Bierstedt: Nun, ich gehe mit der Gewissheit, dass ich das Beste getan habe, um das Jobcenter und die Bedürftigen so gut wie möglich zu unterstützen. Das habe ich mein ganzes Leben lang getan. Es war meine Pflicht, diesen Menschen zu helfen. Ich glaube, dass ich ein gut strukturiertes Arbeitszentrum hinterlasse, was mir sehr wichtig war. Wir haben motivierte Kollegen und wir waren erfolgreich, mit anerkannt guten Ergebnissen sowohl auf lokaler, als auch auf Landesebene und sind beispielgebend auf nationaler Ebene.

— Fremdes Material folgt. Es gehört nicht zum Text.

/-- A top that the arbiter is not asked about goes on (R20, steps 5c to 5e). -/
theorem decideActive_of_unasked (hl : (e.preemptible && limitsHold s e) = false) : decideActive e s = continueTop e s := by
  simp [decideActive, hl]

/-- An ACTIVE top that goes on, in the state that the arbiter leaves. -/
theorem decide20_of_goesOn (hd : s.il.drain = false) (hs : s.il.stack = e :: es) (h : GoesOn e us s t) :
    decide20 s = ((continueTop e t).1, us.map .unfitDrop ++ (continueTop e t).2) := by
  obtain ⟨ha, hf, h⟩ := h
  rw [decide20_of_active hd hs ha hf]
  rcases h with ⟨hl, rfl, rfl⟩ | ⟨hl, harb, ho⟩
  · exact decideActive_of_unasked hl
  · have hopen := (arbiter_arbitrates harb).opens e.cls
    rw [decideActive, if_pos hl, harb]
    exact if_pos (hopen.trans ho)

theorem GoesOn.arbitrates (h : GoesOn e us s t) : Arbitrates s t := by
  obtain ⟨-, -, ⟨-, -, rfl⟩ | ⟨-, harb, -⟩⟩ := h
  · constructor <;> intros <;> rfl
  · exact arbiter_arbitrates harb

/-- The limits under which an ACTIVE top may be suspended (R27, R29). -/
theorem limits_of {e : StackEntry} {s : State} (hp : e.preemptible = true) (hf : Config.minFrag ≤ e.fragment)
    (ht : Config.minTail ≤ remaining s e) : (e.preemptible && limitsHold s e) = true := by
  simp [limitsHold, hp, hf, ht]

end

/-! ### What no symbol of the decision changes: the drain flag and the gate overruns -/

/-- The drain flag and the gate overrun counters in t are those of s. -/
structure DecisionKeeps (s t : State) : Prop where
  drain : t.il.drain = s.il.drain
  overruns : t.il.counters.overruns = s.il.counters.overruns

namespace DecisionKeeps

theorem refl (s : State) : DecisionKeeps s s := ⟨rfl, rfl⟩

theorem trans {s t u : State} (h : DecisionKeeps s t) (h' : DecisionKeeps t u) : DecisionKeeps s u :=
  ⟨h'.drain.trans h.drain, h'.overruns.trans h.overruns⟩

theorem of_il {s t : State} (h : t.il = s.il) : DecisionKeeps s t := ⟨by rw [h], by rw [h]⟩

theorem setTop (e : StackEntry) (s : State) : DecisionKeeps s (setTop e s) := by
  rcases hs : s.il.stack with _ | ⟨f, fs⟩
  · exact of_il (by simp [Machine.setTop, hs])
  · rw [setTop_eq hs]
    exact ⟨rfl, rfl⟩

theorem sendByte (e : StackEntry) (s : State) : DecisionKeeps s (sendByte e s) := (setTop _ s).trans (of_il rfl)

theorem fillTop (e : StackEntry) (s : State) : DecisionKeeps s (fillTop e s) := (setTop _ s).trans (of_il rfl)

theorem resumeTop (e : StackEntry) (s : State) : DecisionKeeps s (resumeTop e s) := (setTop _ s).trans (of_il rfl)

theorem pauseTop (e : StackEntry) (s : State) : DecisionKeeps s (pauseTop e s) := (setTop _ s).trans ⟨rfl, rfl⟩

theorem closeTop (e : StackEntry) (s : State) : DecisionKeeps s (closeTop e s) := ⟨rfl, rfl⟩

theorem abortTop (e : StackEntry) (s : State) : DecisionKeeps s (abortTop e s) := ⟨rfl, rfl⟩

theorem openFrame (x : Candidate) (s : State) : DecisionKeeps s (openFrame x s) := by
  obtain ⟨l, k, e⟩ := openFrame_eq x s
  rw [e]
  exact ⟨rfl, rfl⟩
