-- ==== Sys2Proof/WellFormed.lean ====
section
/-! DEFINITION. Well-formed instructions. Every operand value of an operation's types is well formed (00_scope.md R7:
an operation has an outcome on every operand value); a wire frame's payload must fit its format's length byte. -/
namespace Sys2Proof

/-- The checks: a command frame's `N` is 0 to 248 (30_encoding.md R50), a response frame's is whatever the length byte
can say, 0 to 255 (30_encoding.md R55, 43_synchronizer.md R113). A payload too long for `ENC` and a range that leaves
its buffer are not ill formed: the operation is refused (60_exceptions.md R163). -/
def Instr.wellFormed : Instr → Bool
  | .crcInit => true
  | .crcNib _ => true
  | .crcByte _ => true
  | .crcRead => true
  | .crcSum _ _ _ => true
  | .enc _ _ => true
  | .val _ => true
  | .rxByte _ => true
  | .synClear => true
  | .reset => true
  | .reserved9 => true
  | .reservedA => true
  | .reservedB => true
  | .reservedC => true
  | .reservedD => true
  | .reservedE => true
  | .frameCmd _ payload => decide (payload.length ≤ Config.maxN)
  | .frameRsp _ _ payload _ => decide (payload.length ≤ Config.maxLenByte)

end Sys2Proof
end

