section
/-! The decoder and the encoder (30_encoding.md sections 1 and 4). What the decoder can answer is said once for each of
its three functions; each direction of the round trip is then read off. -/
namespace Sys2Proof.Machine

/-! The two wire formats. -/

theorem byte_ofNat_toNat (n : Nat) (h : n ≤ 255) : (BitVec.ofNat 8 n).toNat = n := by
  rw [BitVec.toNat_ofNat]; omega

theorem decodeCommandFrame_commandFrame (t : CrcTable) (op : Byte) (p : ByteSeq) (h : p.length ≤ 248) :
    decodeCommandFrame t (commandFrame t op p) = .ok (.frameCmd op p) := by
  have hn : (BitVec.ofNat 8 p.length).toNat = p.length := byte_ofNat_toNat _ (by omega)
  simp only [commandFrame, commandCovered, List.cons_append]
  simp [decodeCommandFrame, hn, h, be16Bytes, Config.ovhCmd]

theorem decodeResponseFrame_responseFrame (op : Byte) (st : Word) (p : ByteSeq) (ck : Word) (h : p.length ≤ 255) :
    decodeResponseFrame (responseFrame op st p ck) = .ok (.frameRsp op st p ck) := by
  have hn : (BitVec.ofNat 8 p.length).toNat = p.length := byte_ofNat_toNat _ h
  have hst : BitVec.ofNat 16 (beNat [hi8 st, lo8 st]) = st := by rw [beNat_pair]; simp
  simp only [responseFrame, responseCovered, be16Bytes, List.cons_append, List.nil_append]
  simp [decodeResponseFrame, hn, hst, Config.ovhRsp, Nat.add_comm 2 p.length]

/-- Only the bytes of a command frame decode as one. -/
theorem decodeCommandFrame_eq_ok {t : CrcTable} {bytes : ByteSeq} {i : Instr}
    (h : decodeCommandFrame t bytes = .ok i) :
    ∃ op p, i = .frameCmd op p ∧ p.length ≤ 248 ∧ bytes = commandFrame t op p := by
  match bytes, h with
  | d :: n :: op :: rest, h =>
    simp only [decodeCommandFrame] at h
    split at h
    · rename_i hf
      obtain ⟨rfl, hmax, hlen, hstored⟩ := hf
      simp only [List.length_cons, Config.ovhCmd] at hlen
      have hp : (rest.take n.toNat).length = n.toNat := by simp; omega
      have hn : BitVec.ofNat 8 (rest.take n.toNat).length = n := by rw [hp]; simp
      cases h
      refine ⟨op, rest.take n.toNat, rfl, hp.trans_le hmax, ?_⟩
      rw [commandFrame, commandCovered, hn, ← hstored]
      simp
    · cases h

/-- Only the bytes of a response frame, its checksum right or wrong, decode as one. -/
theorem decodeResponseFrame_eq_ok {bytes : ByteSeq} {i : Instr} (h : decodeResponseFrame bytes = .ok i) :
    ∃ op st p ck, i = .frameRsp op st p ck ∧ p.length ≤ 255 ∧ bytes = responseFrame op st p ck := by
  match bytes, h with
  | d :: n :: op :: rest, h =>
    have hf : d = Config.delim ∧ (d :: n :: op :: rest).length = n.toNat + 7 := by
      by_contra hf
      simp only [decodeResponseFrame, if_neg hf] at h
      cases h
    obtain ⟨rfl, hlen⟩ := hf
    obtain ⟨op', st, p, ck, hf, hp⟩ := exists_responseFrame _ n rfl rfl hlen
    have hle : p.length ≤ 255 := by omega
    rw [hf, decodeResponseFrame_responseFrame op' st p ck hle] at h
    cases h
    exact ⟨op', st, p, ck, rfl, hle, hf⟩

/-! The operations. -/

/-- What an operation's select code and operands decode to is well formed, and unless it is reserved it encodes to
them: one case per row of the table of select codes. -/
theorem decodeOperation_eq_ok {code : BitVec 4} {o : Operands} {i : Instr} (h : decodeOperation code o = .ok i) :
    i.wellFormed = true ∧ (i.isReserved = false → ∀ t, encode t i = .op code o) := by
  unfold decodeOperation at h
  split at h <;> cases h <;> simp [Instr.wellFormed, Instr.isReserved, encode]

/-- Settles O5: an operation's row gives it back by evaluation, and the two wire formats by their round trips. -/
theorem decodeInvertsEncode : Obligations.DecodeInvertsEncode := by
  intro t i hwf
  cases i with
  | frameCmd op p => exact decodeCommandFrame_commandFrame t op p (of_decide_eq_true hwf)
  | frameRsp op st p ck => exact decodeResponseFrame_responseFrame op st p ck (of_decide_eq_true hwf)
  | crcInit | crcNib | crcByte | crcRead | crcSum | enc | val | rxByte | synClear | reset
  | reserved9 | reservedA | reservedB | reservedC | reservedD | reservedE => rfl

/-- Settles O6, by what each of the decoder's three functions can answer. -/
theorem encodeInvertsDecode : Obligations.EncodeInvertsDecode := by
  intro t j i h hres
  match j, h with
  | .op code o, h => exact (decodeOperation_eq_ok h).2 hres t
  | .wire .toDevice bytes, h =>
    obtain ⟨op, p, rfl, -, rfl⟩ := decodeCommandFrame_eq_ok h
    rfl
  | .wire .toHost bytes, h =>
    obtain ⟨op, st, p, ck, rfl, -, rfl⟩ := decodeResponseFrame_eq_ok h
    rfl

/-- Settles O7, by what each of the decoder's three functions can answer. -/
theorem decodedIsWellFormed : Obligations.DecodedIsWellFormed := by
  intro t j i h
  match j, h with
  | .op code o, h => exact (decodeOperation_eq_ok h).1
  | .wire .toDevice bytes, h =>
    obtain ⟨op, p, rfl, hp, -⟩ := decodeCommandFrame_eq_ok h
    exact decide_eq_true hp
  | .wire .toHost bytes, h =>
    obtain ⟨op, st, p, ck, rfl, hp, -⟩ := decodeResponseFrame_eq_ok h
    exact decide_eq_true hp

/-! Operands of another class. -/

theorem decodeOperation_of_ne_z {code : BitVec 4} (hc : code = 0x0 ∨ code = 0x3 ∨ code = 0x8 ∨ code = 0xF)
    {o : Operands} (h : o ≠ .z) : decodeOperation code o = .error (.operandClass code) := by
  obtain rfl | rfl | rfl | rfl := hc <;> cases o with
    | z => exact absurd rfl h
    | n4 | b8 | rng | opp | frm => rfl

theorem decodeOperation_of_ne_n4 {o : Operands} (h : ∀ n, o ≠ .n4 n) :
    decodeOperation 0x1 o = .error (.operandClass 0x1) := by
  cases o with
  | n4 n => exact absurd rfl (h n)
  | z | b8 | rng | opp | frm => rfl

theorem decodeOperation_of_ne_b8 {code : BitVec 4} (hc : code = 0x2 ∨ code = 0x7) {o : Operands}
    (h : ∀ b, o ≠ .b8 b) : decodeOperation code o = .error (.operandClass code) := by
  obtain rfl | rfl := hc <;> cases o with
    | b8 b => exact absurd rfl (h b)
    | z | n4 | rng | opp | frm => rfl

theorem decodeOperation_of_ne_rng {o : Operands} (h : ∀ bytes off n, o ≠ .rng bytes off n) :
    decodeOperation 0x4 o = .error (.operandClass 0x4) := by
  cases o with
  | rng bytes off n => exact absurd rfl (h bytes off n)
  | z | n4 | b8 | opp | frm => rfl

theorem decodeOperation_of_ne_opp {o : Operands} (h : ∀ opcode payload, o ≠ .opp opcode payload) :
    decodeOperation 0x5 o = .error (.operandClass 0x5) := by
  cases o with
  | opp opcode payload => exact absurd rfl (h opcode payload)
  | z | n4 | b8 | rng | frm => rfl

theorem decodeOperation_of_ne_frm {o : Operands} (h : ∀ frame, o ≠ .frm frame) :
    decodeOperation 0x6 o = .error (.operandClass 0x6) := by
  cases o with
  | frm frame => exact absurd rfl (h frame)
  | z | n4 | b8 | rng | opp => rfl

/-- Only wire frames can be ill formed. -/
theorem wellFormed_of_encode_eq_op {t : CrcTable} {i : Instr} {code : BitVec 4} {o : Operands}
    (h : encode t i = .op code o) : i.wellFormed = true := by
  cases i with
  | frameCmd | frameRsp => cases h
  | crcInit | crcNib | crcByte | crcRead | crcSum | enc | val | rxByte | synClear | reset
  | reserved9 | reservedA | reservedB | reservedC | reservedD | reservedE => rfl

/-- Settles O8, class by class; an issue some instruction encodes to decodes to that instruction, so it is not
rejected. -/
theorem wrongOperandClassIsRejected : Obligations.WrongOperandClassIsRejected := by
  intro t o
  refine ⟨decodeOperation_of_ne_z (by simp), decodeOperation_of_ne_n4, decodeOperation_of_ne_b8 (by simp),
    decodeOperation_of_ne_z (by simp), decodeOperation_of_ne_rng, decodeOperation_of_ne_opp,
    decodeOperation_of_ne_frm, decodeOperation_of_ne_b8 (by simp), decodeOperation_of_ne_z (by simp),
    decodeOperation_of_ne_z (by simp), ?_⟩
  intro code e i herr henc
  have hok := decodeInvertsEncode t i (wellFormed_of_encode_eq_op henc)
  rw [henc, herr] at hok
  cases hok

Dennoch werden die Kollegen oder die Person, die diese Rolle übernimmt, sicherlich Schwierigkeiten haben, da sie in Zukunft mit einer viel komplizierteren finanziellen Situation konfrontiert sein werden. Es liegt ein großes Hindernis vor uns. Ich sehe mit einiger Besorgnis der finanziellen Entwicklung entgegen, die bevorsteht. Das Bundesbudget wurde für das nächste Jahr erheblich gekürzt und ich glaube, es wird viel schwieriger sein, alles zu erreichen, was wir bisher geschafft haben. Meine Nachfolgerin, Frau Korschewski, kommt aus dem eigenen Haus. Ich weiß, dass sie die Aufgabe mit viel Kompetenz angehen wird, dass sie die Fähigkeit besitzt, Entscheidungen zu treffen und die notwendige Entschlossenheit hat, die erforderlichen Maßnahmen umzusetzen. Sie verfügt außerdem über die richtige soziale Sensibilität, um das zu tun, was wir für die Menschen, die uns brauchen, tun müssen. Die Zusammenarbeit zwischen dem Stadtrat und den Kollegen ist ein wichtiges Zeichen dafür, dass wir auch weiterhin Fortschritte machen können.